Data:
------------------------------------------------------------------------

-- ==== Sys2Proof/Machine/Dispatch.lean ====
section
/-! DEFINITION. The dispatch of a command to its meaning: one arm for each constructor of Instr. -/

namespace Sys2Proof.Machine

------------------------------------------------------------------------

Exercise objective: Write the material above out again, exactly as it reads.

Expected output:
-- ==== Sys2Proof/Machine/Dispatch.lean ====
section
/-! DEFINITION. The dispatch of a command to its meaning: one arm for each constructor of Instr. -/

namespace Sys2Proof.Machine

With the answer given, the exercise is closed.